Zeitgenössische Architektur in Bayern

Mit designfunktion zu USM, Porsche und der Burda-Sammlung

Rennwagen Spyder von 1969
Die Arbeitsplätze der Verwaltung
Richard Meier für Burda - Blickbeziehung nach Aussen
Das Einrichtungshaus designfunktion hatte zu einer Exkursion nach Baden eingeladen. Unser Ziel waren der Deutschlandsitz des Schweizer Möbelherstellers USM, die Besichtigung des Porsche-Museums in Zuffenhausen sowie der Besuch der Frieder Burda-Sammlung in Baden Baden - einer der bedeutendsten Privat-Sammlungen Europas! Trotz Wiesn, Expo Real und der zwingend darauf folgenden Grippewelle waren wir 34 Personen und füllten in unserem luxuriösen Reisebus nahezu jeden Platz. Die Fahrt nach Zuffenhausen vergeht - beschäftigt mit der Vorstellung des Programms durch Samir Ayoub (GF designfunktion), dem Lunchpaket, welches wir bekommen hatten und der Board-Bibliothek - wie im Flug. Leider scheint in Zuffenhausen nicht die Sonne, sodass der große weiß-silberne Baukörper des Porschemuseums etwas blass wirkt. Die Führung über Kopfhörer ist sehr informativ und auf Architekten ausgerichtet; die junge Frau berichtet von den Schwierigkeiten, die es bei der Umsetzung des Entwurfs der Wettbewerbssieger Delugan Meissl aus Wien gab.

Die Architekten hatten ihren Bau, der an ein Flugzeug erinnern soll, statisch als Kuppel geplant.
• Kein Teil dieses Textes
/-- A bit of a word turned to the right. -/
theorem getLsbD_rotateRight_mod {w : Nat} (x : BitVec w) (r i : Nat) (hi : i < w) : (x.rotateRight r).getLsbD i = x.getLsbD ((r + i) % w) := by
  have hr := Nat.mod_lt r (Nat.zero_lt_of_lt hi)
  rw [BitVec.getLsbD_rotateRight, ← Nat.mod_add_mod]
  by_cases h : i < w - r % w
  · rw [Nat.mod_eq_of_lt (by omega : r % w + i < w)]
    simp [h]
  · rw [Nat.mod_eq_sub_mod (by omega : w ≤ r % w + i), Nat.mod_eq_of_lt (by omega : r % w + i - w < w)]
    simp only [h, hi, decide_false, decide_true, Bool.true_and, cond_false]
    congr 1
    omega

theorem rotateRight_rotateRight {w : Nat} (x : BitVec w) (r s : Nat) : (x.rotateRight r).rotateRight s = x.rotateRight (r + s) := by
  apply BitVec.eq_of_getLsbD_eq
  intro i hi
  rw [getLsbD_rotateRight_mod _ _ _ hi, getLsbD_rotateRight_mod _ _ _ (Nat.mod_lt _ (Nat.zero_lt_of_lt hi)), getLsbD_rotateRight_mod _ _ _ hi]
  congr 1
  rw [Nat.add_mod_mod, Nat.add_assoc]

/-- A step of RTC turns the ring of C and the word (R412). -/
theorem Shift.rtcL_step (y : BitVec 17) :
    Shift.rtcL.step (y.setWidth 16) y.msb = ((y.rotateLeft 1).setWidth 16, (y.rotateLeft 1).msb) := by
  refine Prod.ext ?_ ?_
  · apply BitVec.eq_of_getLsbD_eq
    intro i hi
    have hc : ∀ b : Bool, ∀ j < 16, (w16 (b2n b)).getLsbD j = (decide (j = 0) && b) := by decide
    simp only [Shift.step, BitVec.getLsbD_or, BitVec.getLsbD_shiftLeft, BitVec.getLsbD_setWidth, hc _ i hi, BitVec.getLsbD_rotateLeft, hi]
    by_cases h : i = 0
    · subst h; simp [BitVec.msb_eq_getLsbD_last]
    · have : ¬ i < 1 := by omega
      have h17 : i < 17 := by omega
      have h16 : i - 1 < 16 := by omega
      simp [h, this, h17, h16]
  · simp [Shift.step, BitVec.msb_eq_getLsbD_last]

/-- The same to the right. -/
theorem Shift.rtcR_step (y : BitVec 17) :
    Shift.rtcR.step (y.setWidth 16) y.msb = ((y.rotateRight 1).setWidth 16, (y.rotateRight 1).msb) := by
  refine Prod.ext ?_ ?_
  · apply BitVec.eq_of_getLsbD_eq
    intro i hi
    have hc : ∀ b : Bool, ∀ j < 16, (w16 (32768 * b2n b)).getLsbD j = (decide (j = 15) && b) := by decide
    have h17 : i < 17 := by omega
    simp only [Shift.step, BitVec.getLsbD_or, BitVec.getLsbD_ushiftRight, BitVec.getLsbD_setWidth, hc _ i hi, getLsbD_rotateRight_mod _ _ _ h17, hi]
    by_cases h : i = 15
    · subst h; simp [BitVec.msb_eq_getLsbD_last]
    · have h16 : 1 + i < 16 := by omega
      simp [h, h16, Nat.mod_eq_of_lt (by omega : 1 + i < 17)]
  · simp [Shift.step, BitVec.msb_rotateRight, BitVec.getMsbD_eq_getLsbD]


/-- Turned by nothing, a word stays. -/
theorem rotateLeft_none {w : Nat} (x : BitVec w) : x.rotateLeft 0 = x := by
  apply BitVec.eq_of_getMsbD_eq
  intro i hi
  simp [BitVec.getMsbD_rotateLeft, hi, Nat.mod_eq_of_lt hi]

theorem rotateRight_none {w : Nat} (x : BitVec w) : x.rotateRight 0 = x := by
  apply BitVec.eq_of_getLsbD_eq
  intro i hi
  rw [getLsbD_rotateRight_mod _ _ _ hi, Nat.zero_add, Nat.mod_eq_of_lt hi]

theorem Shift.shzL_steps (a : Word) (c : Bool) {n : Nat} (hn : n ≤ 16) : Shift.shzL.steps n (a, c, false) =
    (a <<< n, lastOut a c (16 - ·) n, (List.range n).any (fun j => (a <<< (j + 1)).msb != (a <<< j).msb)) := by
  have h := Shift.steps_eq .shzL (fun j => a <<< j) (lastOut a c (16 - ·)) (n := n) fun j hj => by
    simp [Shift.step, lastOut, BitVec.shiftLeft_add, BitVec.msb_shiftLeft, BitVec.getMsbD_eq_getLsbD, (by omega : j < 16), (by omega : 16 - (j + 1) = 15 - j),
      -BitVec.getLsbD_eq_getElem]
  simpa [lastOut] using h

theorem Shift.shzR_steps (a : Word) (c : Bool) (n : Nat) : ∃ v, Shift.shzR.steps n (a, c, false) = (a >>> n, lastOut a c (· - 1) n, v) := by
  have h := Shift.steps_eq .shzR (fun j => a >>> j) (lastOut a c (· - 1)) (n := n) fun j _ => by
    simp [Shift.step, lastOut, BitVec.shiftRight_add]
  exact ⟨_, by simpa [lastOut] using h⟩

theorem Shift.shsR_steps (a : Word) (c : Bool) {n : Nat} (hn : n ≤ 16) :
    ∃ v, Shift.shsR.steps n (a, c, false) = (a.sshiftRight n, lastOut a c (· - 1) n, v) := by
  have h := Shift.steps_eq .shsR (fun j => a.sshiftRight j) (lastOut a c (· - 1)) (n := n) fun j hj => by
    simp [Shift.step, lastOut, BitVec.sshiftRight_add, BitVec.getLsbD_sshiftRight, (by omega : j < 16), -BitVec.getLsbD_eq_getElem]
  exact ⟨_, by simpa [lastOut] using h⟩

theorem Shift.rotL_steps (a : Word) (c : Bool) {n : Nat} (hn : n ≤ 16) :
    ∃ v, Shift.rotL.steps n (a, c, false) = (a.rotateLeft n, lastOut a c (16 - ·) n, v) := by
  have h := Shift.steps_eq .rotL (fun j => a.rotateLeft j) (lastOut a c (16 - ·)) (n := n) fun j hj => by
    simp [Shift.step, lastOut, rotateLeft_rotateLeft, BitVec.msb_rotateLeft, BitVec.getMsbD_eq_getLsbD, Nat.mod_eq_of_lt (by omega : j < 16),
      (by omega : j < 16), (by omega : 16 - (j + 1) = 15 - j), -BitVec.getLsbD_eq_getElem]
  exact ⟨_, by simpa [lastOut, rotateLeft_none] using h⟩

theorem Shift.rotR_steps (a : Word) (c : Bool) {n : Nat} (hn : n ≤ 16) :
    ∃ v, Shift.rotR.steps n (a, c, false) = (a.rotateRight n, lastOut a c (· - 1) n, v) := by
  have h := Shift.steps_eq .rotR (fun j => a.rotateRight j) (lastOut a c (· - 1)) (n := n) fun j hj => by
    simp [Shift.step, lastOut, rotateRight_rotateRight, getLsbD_rotateRight_mod _ _ 0 (by decide : 0 < 16), Nat.mod_eq_of_lt (by omega : j < 16),
      -BitVec.getLsbD_eq_getElem]
  exact ⟨_, by simpa [lastOut, rotateRight_none] using h⟩

theorem Shift.rtcL_steps (a : Word) (c : Bool) (n : Nat) : let y := (BitVec.cons c a).rotateLeft n
    ∃ v, Shift.rtcL.steps n (a, c, false) = (y.setWidth 16, y.msb, v) := by
  have h := Shift.steps_eq .rtcL (fun j => ((BitVec.cons c a).rotateLeft j).setWidth 16) (fun j => ((BitVec.cons c a).rotateLeft j).msb) (n := n) fun j _ => by
    rw [Shift.rtcL_step, rotateLeft_rotateLeft]
  exact ⟨_, by simpa only [rotateLeft_none, BitVec.setWidth_cons, BitVec.msb_cons] using h⟩
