/-- R97, R99: the reset gain table. -/
def gainReset (lowband : Bool) (i : Nat) : Nat :=
  let amax := if lowband then 56 else 62
  let bw := if lowband then 0 else 15
  let a := min (2 * i) amax
  let lna := min (a / 6) 7
  let a := a - 6 * lna
  let mix := if lowband then 0 else min (a / 6) 3
  let a := a - 6 * mix
  bw * 4096 + a * 256 + mix * 16 + lna

/-- Reset values that depend on the instance or the element: the gain tables (R99), FEED table
(R430), the root's label (R87), CLK_SRC (R315), duty, core and map registers (R445, R453), and the single
tap of bank 0 in every filter unit (R156; `bankBlk`). -/
def resetWord (b off : Nat) : Nat :=
  match kindOf b with
  | .frontEnd => if 0x100 ≤ off ∧ off < 0x180 then gainReset false ((off - 0x100) / 4) else plain
  | .lowband => if 0x100 ≤ off ∧ off < 0x180 then gainReset true ((off - 0x100) / 4) else plain
  | .aerialFeed => if 0x100 ≤ off ∧ off < 0x140 then 500 + 50 * ((off - 0x100) / 4) else plain
  | .root => if off = 0x040 then 0x544F4F52 else plain
  | .audioPort => if off = 0x044 then instOf b else plain
  | .core =>
    if off < 0x010 then off / 4
    else if off = 0x050 then 3
    else if 0x040 ≤ off ∧ off < 0x050 then 2 + 2 ^ ((off - 0x040) / 4) * 16
    else if 0x100 ≤ off ∧ off < 0x160 then
      let k := (off % 0x40) / 4
      0x03020100 + 0x04040404 * k
    else plain
  | .none => if (0x880 ≤ b ∧ b < 0x8C0 ∨ 0x9C0 ≤ b ∧ b < 0x9E0) ∧ off = 0 then 0x7FFF else plain
  | _ => plain
where
  plain : Nat := match regAt b off with
    | some r => r.reset
    | none => 0

/-- Where coefficient bank 0 or 1 of a filter unit stands in the register file: word i at offset 4i. -/
def bankBlk (w bank : Nat) : Nat := 0x800 + w + 0x400 * bank

/-- The key of a register in the register file: window or block, and word within it. -/
def rkey (b off : Nat) : Nat := b * 1024 + off / 4

/-- What an unlisted register reads as: its reset value. -/
def rdef (k : Nat) : Word := BitVec.ofNat 32 (resetWord (k / 1024) (k % 1024 * 4))

/-! ## Which values a field may take -/

/-- `none` if `v` is allowed in a field of width `w` bits, else 0x0201 or 0x0202 (R50). -/
def Lim.refuse (l : Lim) (w v : Nat) : Option Nat :=
  match l with
  | .any => none
  | .upTo hi => if v ≤ hi then none else some 0x0201
  | .within lo hi => if lo ≤ v ∧ v ≤ hi then none else some 0x0202
  | .zeroOr lo hi => if v = 0 ∨ (lo ≤ v ∧ v ≤ hi) then none else some 0x0202
  | .signedIn lo hi =>
    let i : Int := if v < 2 ^ (w - 1) then (v : Int) else (v : Int) - 2 ^ w
    if lo ≤ i ∧ i ≤ hi then none else some 0x0202
  | .aerial => if v < 8 ∨ v = 0xF then none else some 0x0201
  | .aerialL => if v < 8 ∨ v = 0xF then none else some 0x0202
  | .fmtAll => if v ≤ 4 then none else some 0x0201
  | .fmtReal => if v ≤ 3 then none else if v = 4 then some 0x0202 else some 0x0201
  | .bit1Reserved => if v / 2 % 2 = 0 then none else some 0x0201
  | .nvDst => if v % 256 = 0 ∧ 0x04000000 ≤ v ∧ v ≤ 0x047FFF00 then none else some 0x0202
  | .step256 lo hi => if v % 256 = 0 ∧ lo ≤ v ∧ v ≤ hi then none else some 0x0202
  | .decoder => if v = 0x3FF ∨ (0x180 ≤ v ∧ v < 0x1A0) then none else some 0x0202

/-- The field's value within a word. -/
def Fld.of (f : Fld) (w : Nat) : Nat := w / 2 ^ f.lsb % 2 ^ (f.msb - f.lsb + 1)

/-- Is every field of the register RO or RC (R519)? -/
def RegD.readOnly (r : RegD) : Bool := r.flds.all (fun f => decide (f.acc = .ro) || decide (f.acc = .rc))

/-- The bits of a register that a plain write may set: its RW fields. -/
def RegD.rwMask (r : RegD) : Nat :=
  r.flds.foldl (fun a f => if f.acc = .rw then a + (2 ^ (f.msb - f.lsb + 1) - 1) * 2 ^ f.lsb else a) 0

/-- The first reserved encoding (0x0201), else the first out-of-range value (0x0202), that word `v`
places in a writable field (R50, and the order of R517).
Mark DEDUCED: notes/assumptions/16.md. -/
def RegD.valueRefuse (r : RegD) (v : Nat) : Option Nat :=
  let codes := r.flds.filterMap (fun f =>
    if f.acc = .rw ∨ f.acc = .wo then f.lim.refuse (f.msb - f.lsb + 1) (f.of v) else none)
  if 0x0201 ∈ codes then some 0x0201 else if 0x0202 ∈ codes then some 0x0202 else none

/-- Would writing `v` over `old` change a field that may not change in STATE `st` (R518)? -/
def RegD.stateRefuse (r : RegD) (st old v : Nat) : Bool :=
  r.flds.any (fun f => decide (f.lock ≠ 0) && decide (f.lock / 2 ^ st % 2 = 0) &&
    decide (f.acc = .rw) && decide (f.of v ≠ f.of old))

end Sys2Proof.Machine
end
Das verantwortliche Ingenieurbüro stellte jedoch fest, dass diese Konstruktion nicht möglich sei und rechnete sie als Stahltragwerk im Verbund mit Ortbetondecken. Die Raumfachwerkkonstruktion des Museums ist auf 3 Kernen mit insgesamt 5 vertikalen wie schrägen Stützen gelagert. Auch die Fassade konnte natürlich nicht, wie gewünscht, fugenlos ausgeführt werden und hat nun eine Verkleidung aus rautenförmigen weiß beschichteten Aluminiumelementen, an der Untersicht sind sie aus hochpoliertem Edelstahl und spiegeln die Besucher, die unter ihr zum Eingang laufen. Die enorme 22 Meter tiefe Auskragung wirkt dadurch nicht bedrohlich, sonder tatsächlich schwebend.

Das Innenraumkonzept sah eine reinweiße Gesamterscheinung vor, doch an der Idee den Ausstellungsstücken mit einem weißen fugenlosen Boden optimale Wirkung zu verleihen, ist man leider gescheitert. Zu große Platten eines, an weißen Carrara-Marmor erinnernden Kunststeins, sind - obwohl schwimmend gelagert - gebrochen und müssen nun sukzessive ausgetauscht werden. Das Ausstellungskonzept von HG Merz (www.hgmerz.com), welches als erstes existierte und worauf die Wettbewerbsteilnehmer ihre Entwürfe aufbauten, sah eine teils kreisförmige Durchwegung vor, die im Gebäude aber nicht recht zu erkennen ist. Die Szenografie des Porsche-Museums vom Atelier Brückner ist gut gelungen, ruhig und übersichtlich. Man geht über einen leicht geneigten Boden stetig bergauf, die wunderschönen Porsches stehen mal hinter-, mal nebeneinander und die „Querdenker", also die herausragenden Innovationen stehen quer zum Weg. Auf die wohl spektakuläre Dachterasse durften wir leider nicht; sie ist geschlossenen Gesellschaften, die das dafür konzipierte Lokal mieten, vorbehalten. Nach einer Stärkung im öffentlichen Restaurant des Museums (welches offensichtlich vom Betreiber gestaltet wurde) geht es wieder in den Bus Richtung Bühl.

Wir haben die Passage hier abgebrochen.